All lines from the one with "nports := 0" through the last line of the data below should be copied exactly; please add nothing.

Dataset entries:
------------------------------------------------------------------------

-- ==== Sys2Proof/Tests/Slice0.lean ====
section
/-!
SUPPORT. Tests of the model: the checks refuse ill-formed terms, words written out from the spec's encodings decode, one command or one
element step gives what the vectors of 95_test_vectors give, and every statement's hypotheses are met by a concrete state. The
expected values are the spec's, never the model's own.
-/
namespace Sys2Proof.Tests

open Sys2Proof Sys2Proof.Machine

/-! ### Helpers -/

/-- A reset block with ring capacity `C` and buffer length `S` (95_test_vectors: W_IN = 16, PRODUCER on port 0, CONSUMER on port
1). -/
def block (C S : Nat) : State := State.resetWith { Params.default with capacity := C, bufLen := S }

/-- The state an answer gives. -/
def stateOf (a : Answer) (s : State) : State :=
  match a with
  | .next t => t
  | _ => s

/-- The state after the context of port `p` issues the command word `w`. -/
def issue (p : Nat) (data : Option Word) (w : Word) (s : State) : State := stateOf (performMove (.command p data w) s) s

/-- `STAT`, `RES` and `RES2` of port `p`, as numbers. -/
def results (p : Nat) (s : State) : Nat × Nat × Nat := ((s.port p).stat.toNat, (s.port p).res.toNat, (s.port p).res2.toNat)

/-- A ring of capacity 8 with its cursors at `wr` and `rd` (V-RB). -/
def ringAt (wr rd : Nat) (m : Memory) : State := { block 8 2 with wr := wr, rd := rd, ring := m }

/-- Engine OUT after BOOT_OUT with `S = 2`: A active and valid, B armed (V-DMA-5, R234). -/
def bootedOut : Engine := ⟨true, true, ⟨false, true, true, 0, false, true⟩, ⟨true, false, false, 0, false, true⟩, [], []⟩

/-- A block with `S = 2` whose engine OUT is as after BOOT_OUT. -/
def running : State := { block 8 2 with outEng := bootedOut }

/-- The same for engine CAP. -/
def capturing : State := { block 8 2 with capEng := bootedOut }

/-- The state after one element step of engine `e`. -/
def element (e : Eng) (s : State) : State := stateOf (performMove (.transfer e) s) s

/-- The state after one step of the feeder. -/
def feedStep (s : State) : State := stateOf (performMove .feeder s) s

/-- A buffer's elements from 0 on. -/
def elements (m : Memory) (n : Nat) : List Nat := (List.range n).map fun i => (m.read i).toNat

/-! ### Ill-formed terms are refused (WellFormed) -/

theorem test_blkClear_mask_illFormed : (Instr.blkClear 4).wellFormed = false := by decide
theorem test_blkClear_mask_wellFormed : (Instr.blkClear 3).wellFormed = true := by decide
theorem test_default_params_legal : Params.default.legal = true := by decide
theorem test_capacity_too_small : { Params.default with capacity := 1 }.legal = false := by decide
theorem test_capacity_too_large : { Params.default with capacity := 65536 }.legal = false := by decide
theorem test_width_too_small : { Params.default with wIn := 0 }.legal = false := by decide
theorem test_width_too_large : { Params.default with wIn := 33 }.legal = false := by decide
theorem test_bufLen_too_small : { Params.default with bufLen := 0 }.legal = false := by decide
theorem test_bufLen_too_large : { Params.default with bufLen := 32768 }.legal = false := by decide
theorem test_no_port : { Params.default with nports := 0 }.legal = false := by decide
/-- R246: the two ring agents on one port, an agent on a port that does not exist, and a block of one port are no clean launch. -/
theorem test_shared_port : { Params.default with consumer := 0 }.ownPorts = false := by decide
theorem test_role_without_port :
    { Params.default with producer := 4 }.ownPorts = false ∧ { Params.default with consumer := 4 }.ownPorts = false ∧
    { Params.default with nports := 1 }.ownPorts = false ∧ { Params.default with producer := 3 }.ownPorts = true := by decide
theorem test_too_many_ports : { Params.default with nports := 17 }.legal = false := by decide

------------------------------------------------------------------------

*Exercise solution:*
theorem test_no_port : { Params.default with nports := 0 }.legal = false := by decide
/-- R246: the two ring agents on one port, an agent on a port that does not exist, and a block of one port are no clean launch. -/
theorem test_shared_port : { Params.default with consumer := 0 }.ownPorts = false := by decide
theorem test_role_without_port :
    { Params.default with producer := 4 }.ownPorts = false ∧ { Params.default with consumer := 4 }.ownPorts = false ∧
    { Params.default with nports := 1 }.ownPorts = false ∧ { Params.default with producer := 3 }.ownPorts = true := by decide
theorem test_too_many_ports : { Params.default with nports := 17 }.legal = false := by decide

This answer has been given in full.